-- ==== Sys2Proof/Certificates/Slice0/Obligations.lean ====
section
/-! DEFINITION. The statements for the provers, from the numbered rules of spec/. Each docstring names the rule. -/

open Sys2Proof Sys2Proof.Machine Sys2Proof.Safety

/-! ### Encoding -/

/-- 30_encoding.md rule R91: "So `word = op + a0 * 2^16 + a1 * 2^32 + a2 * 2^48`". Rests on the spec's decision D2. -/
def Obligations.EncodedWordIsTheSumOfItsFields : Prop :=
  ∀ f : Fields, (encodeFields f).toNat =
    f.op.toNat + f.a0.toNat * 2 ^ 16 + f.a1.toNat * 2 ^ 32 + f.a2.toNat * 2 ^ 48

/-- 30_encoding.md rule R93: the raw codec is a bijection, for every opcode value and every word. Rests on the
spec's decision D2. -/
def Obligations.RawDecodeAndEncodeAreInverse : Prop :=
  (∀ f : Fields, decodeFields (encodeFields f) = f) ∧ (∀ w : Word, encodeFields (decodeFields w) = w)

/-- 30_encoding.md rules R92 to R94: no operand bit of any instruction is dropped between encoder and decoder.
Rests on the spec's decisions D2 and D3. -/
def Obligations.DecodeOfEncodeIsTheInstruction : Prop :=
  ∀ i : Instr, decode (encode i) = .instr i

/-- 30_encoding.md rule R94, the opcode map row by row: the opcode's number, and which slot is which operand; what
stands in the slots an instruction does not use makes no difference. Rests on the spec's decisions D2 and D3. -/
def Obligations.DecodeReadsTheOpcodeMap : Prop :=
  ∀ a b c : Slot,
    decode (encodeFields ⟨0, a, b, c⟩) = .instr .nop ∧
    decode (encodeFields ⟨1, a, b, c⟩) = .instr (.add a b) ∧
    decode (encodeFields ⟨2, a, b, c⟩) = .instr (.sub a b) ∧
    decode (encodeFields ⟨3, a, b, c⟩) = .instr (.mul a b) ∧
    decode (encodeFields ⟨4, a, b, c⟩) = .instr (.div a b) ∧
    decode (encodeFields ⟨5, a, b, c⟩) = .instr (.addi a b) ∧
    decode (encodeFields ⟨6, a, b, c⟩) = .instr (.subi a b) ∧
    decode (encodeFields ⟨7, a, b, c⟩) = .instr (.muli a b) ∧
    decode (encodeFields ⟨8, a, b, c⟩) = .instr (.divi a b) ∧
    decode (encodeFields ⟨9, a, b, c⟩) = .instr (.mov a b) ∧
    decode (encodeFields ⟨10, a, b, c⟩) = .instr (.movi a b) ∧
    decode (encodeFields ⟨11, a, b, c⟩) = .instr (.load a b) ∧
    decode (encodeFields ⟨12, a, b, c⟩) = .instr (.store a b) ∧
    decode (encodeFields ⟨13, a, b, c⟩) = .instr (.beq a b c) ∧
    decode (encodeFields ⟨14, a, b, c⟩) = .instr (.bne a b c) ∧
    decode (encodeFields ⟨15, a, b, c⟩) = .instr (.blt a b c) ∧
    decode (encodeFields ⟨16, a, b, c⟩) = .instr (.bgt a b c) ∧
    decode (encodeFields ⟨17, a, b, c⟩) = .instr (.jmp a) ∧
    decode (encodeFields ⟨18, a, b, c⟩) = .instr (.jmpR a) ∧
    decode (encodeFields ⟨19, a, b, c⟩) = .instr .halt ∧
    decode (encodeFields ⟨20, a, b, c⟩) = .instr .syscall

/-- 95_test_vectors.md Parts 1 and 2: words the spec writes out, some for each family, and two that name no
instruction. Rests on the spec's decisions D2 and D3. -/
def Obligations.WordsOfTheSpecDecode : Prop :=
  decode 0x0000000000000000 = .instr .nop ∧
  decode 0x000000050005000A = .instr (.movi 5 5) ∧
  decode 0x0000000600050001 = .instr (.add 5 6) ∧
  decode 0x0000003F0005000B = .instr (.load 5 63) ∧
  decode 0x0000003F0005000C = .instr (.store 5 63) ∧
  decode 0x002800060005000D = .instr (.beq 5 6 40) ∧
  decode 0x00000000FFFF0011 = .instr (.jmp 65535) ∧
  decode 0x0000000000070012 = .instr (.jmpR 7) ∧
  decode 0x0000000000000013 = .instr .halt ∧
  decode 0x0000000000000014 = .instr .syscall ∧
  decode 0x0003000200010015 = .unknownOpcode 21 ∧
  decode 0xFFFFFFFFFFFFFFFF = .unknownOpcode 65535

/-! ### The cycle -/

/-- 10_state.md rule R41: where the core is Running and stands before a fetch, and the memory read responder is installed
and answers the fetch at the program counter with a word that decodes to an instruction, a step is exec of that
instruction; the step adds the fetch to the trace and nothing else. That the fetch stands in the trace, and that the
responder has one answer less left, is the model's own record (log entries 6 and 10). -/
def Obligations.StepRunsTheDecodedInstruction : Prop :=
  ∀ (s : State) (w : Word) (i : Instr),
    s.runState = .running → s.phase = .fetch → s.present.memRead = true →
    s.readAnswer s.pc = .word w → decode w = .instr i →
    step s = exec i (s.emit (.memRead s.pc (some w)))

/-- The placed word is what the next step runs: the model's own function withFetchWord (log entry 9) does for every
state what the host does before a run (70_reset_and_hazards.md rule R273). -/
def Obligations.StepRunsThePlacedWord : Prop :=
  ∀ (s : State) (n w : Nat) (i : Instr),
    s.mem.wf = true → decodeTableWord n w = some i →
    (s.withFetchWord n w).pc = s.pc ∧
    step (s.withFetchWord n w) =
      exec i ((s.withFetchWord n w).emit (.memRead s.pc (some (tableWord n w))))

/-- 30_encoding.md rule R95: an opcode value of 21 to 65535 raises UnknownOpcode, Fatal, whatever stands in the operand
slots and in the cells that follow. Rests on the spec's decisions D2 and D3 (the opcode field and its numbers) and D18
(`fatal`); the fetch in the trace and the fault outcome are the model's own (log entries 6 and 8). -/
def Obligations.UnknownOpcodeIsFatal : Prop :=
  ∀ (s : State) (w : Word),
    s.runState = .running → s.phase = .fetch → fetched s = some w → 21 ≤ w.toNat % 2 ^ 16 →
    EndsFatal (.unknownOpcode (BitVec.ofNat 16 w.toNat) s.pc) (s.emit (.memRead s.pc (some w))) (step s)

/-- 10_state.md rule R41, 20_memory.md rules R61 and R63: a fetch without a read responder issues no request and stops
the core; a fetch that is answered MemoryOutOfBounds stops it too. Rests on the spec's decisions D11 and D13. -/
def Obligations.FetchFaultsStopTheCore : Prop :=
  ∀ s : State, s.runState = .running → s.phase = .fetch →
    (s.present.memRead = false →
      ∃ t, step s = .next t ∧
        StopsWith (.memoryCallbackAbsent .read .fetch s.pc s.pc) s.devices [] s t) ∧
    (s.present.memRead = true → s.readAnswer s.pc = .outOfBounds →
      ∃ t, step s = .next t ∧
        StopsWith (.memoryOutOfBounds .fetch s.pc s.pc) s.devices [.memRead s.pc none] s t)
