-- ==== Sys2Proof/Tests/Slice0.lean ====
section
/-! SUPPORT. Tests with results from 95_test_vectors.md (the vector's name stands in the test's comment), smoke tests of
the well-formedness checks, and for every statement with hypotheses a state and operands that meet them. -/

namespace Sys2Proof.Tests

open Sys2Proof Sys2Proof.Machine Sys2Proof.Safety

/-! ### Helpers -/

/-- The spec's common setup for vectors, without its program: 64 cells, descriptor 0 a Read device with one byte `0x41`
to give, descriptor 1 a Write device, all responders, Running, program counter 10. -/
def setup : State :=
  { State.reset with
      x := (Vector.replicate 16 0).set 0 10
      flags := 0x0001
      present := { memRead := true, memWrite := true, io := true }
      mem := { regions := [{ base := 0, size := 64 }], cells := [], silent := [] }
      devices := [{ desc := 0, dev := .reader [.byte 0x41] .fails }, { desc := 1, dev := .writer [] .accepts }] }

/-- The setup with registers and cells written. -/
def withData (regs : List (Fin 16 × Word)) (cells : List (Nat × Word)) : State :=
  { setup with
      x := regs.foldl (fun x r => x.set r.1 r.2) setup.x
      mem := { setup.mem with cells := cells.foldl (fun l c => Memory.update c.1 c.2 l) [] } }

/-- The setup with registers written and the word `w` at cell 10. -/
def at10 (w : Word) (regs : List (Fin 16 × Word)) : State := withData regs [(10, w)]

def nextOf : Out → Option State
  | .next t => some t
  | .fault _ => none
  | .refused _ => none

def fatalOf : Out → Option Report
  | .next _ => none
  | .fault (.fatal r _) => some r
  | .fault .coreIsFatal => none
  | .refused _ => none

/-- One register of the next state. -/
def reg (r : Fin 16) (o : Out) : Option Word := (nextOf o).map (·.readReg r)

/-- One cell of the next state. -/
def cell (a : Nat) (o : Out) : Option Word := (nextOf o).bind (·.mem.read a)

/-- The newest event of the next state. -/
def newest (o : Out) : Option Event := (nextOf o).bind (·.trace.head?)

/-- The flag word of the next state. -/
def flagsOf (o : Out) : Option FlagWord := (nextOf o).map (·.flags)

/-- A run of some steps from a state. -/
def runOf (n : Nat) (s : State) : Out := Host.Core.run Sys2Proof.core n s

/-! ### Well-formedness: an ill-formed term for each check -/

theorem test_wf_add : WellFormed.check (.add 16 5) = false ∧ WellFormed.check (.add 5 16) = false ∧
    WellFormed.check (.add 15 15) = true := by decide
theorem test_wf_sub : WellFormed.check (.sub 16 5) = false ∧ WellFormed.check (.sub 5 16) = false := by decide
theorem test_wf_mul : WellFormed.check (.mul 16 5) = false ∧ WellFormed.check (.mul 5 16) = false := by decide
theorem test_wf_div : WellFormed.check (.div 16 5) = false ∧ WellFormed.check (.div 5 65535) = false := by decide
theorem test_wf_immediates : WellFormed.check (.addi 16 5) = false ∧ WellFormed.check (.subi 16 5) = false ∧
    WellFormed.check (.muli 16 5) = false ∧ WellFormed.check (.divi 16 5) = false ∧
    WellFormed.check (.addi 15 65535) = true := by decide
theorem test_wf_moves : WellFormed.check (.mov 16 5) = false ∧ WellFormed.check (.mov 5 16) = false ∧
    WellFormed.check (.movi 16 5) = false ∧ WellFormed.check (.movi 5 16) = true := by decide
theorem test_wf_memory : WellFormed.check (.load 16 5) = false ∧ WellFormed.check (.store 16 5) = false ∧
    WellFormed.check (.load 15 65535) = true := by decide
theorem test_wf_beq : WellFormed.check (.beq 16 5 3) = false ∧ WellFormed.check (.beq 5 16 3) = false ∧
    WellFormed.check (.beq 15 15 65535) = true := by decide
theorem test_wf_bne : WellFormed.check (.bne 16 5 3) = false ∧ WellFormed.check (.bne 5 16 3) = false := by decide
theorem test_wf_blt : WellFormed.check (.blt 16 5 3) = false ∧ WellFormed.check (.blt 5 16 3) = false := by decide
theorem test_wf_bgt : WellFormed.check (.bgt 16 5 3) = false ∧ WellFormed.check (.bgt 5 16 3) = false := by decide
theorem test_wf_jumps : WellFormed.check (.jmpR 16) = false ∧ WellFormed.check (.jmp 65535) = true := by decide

Activity: Could you reproduce, exactly, every line above from the line with "theorem test_wf_add : WellFormed.check" to the line with "theorem test_wf_sub : WellFormed.check", and no other line? Both ends count.

Expected answer:
theorem test_wf_add : WellFormed.check (.add 16 5) = false ∧ WellFormed.check (.add 5 16) = false ∧
    WellFormed.check (.add 15 15) = true := by decide
theorem test_wf_sub : WellFormed.check (.sub 16 5) = false ∧ WellFormed.check (.sub 5 16) = false := by decide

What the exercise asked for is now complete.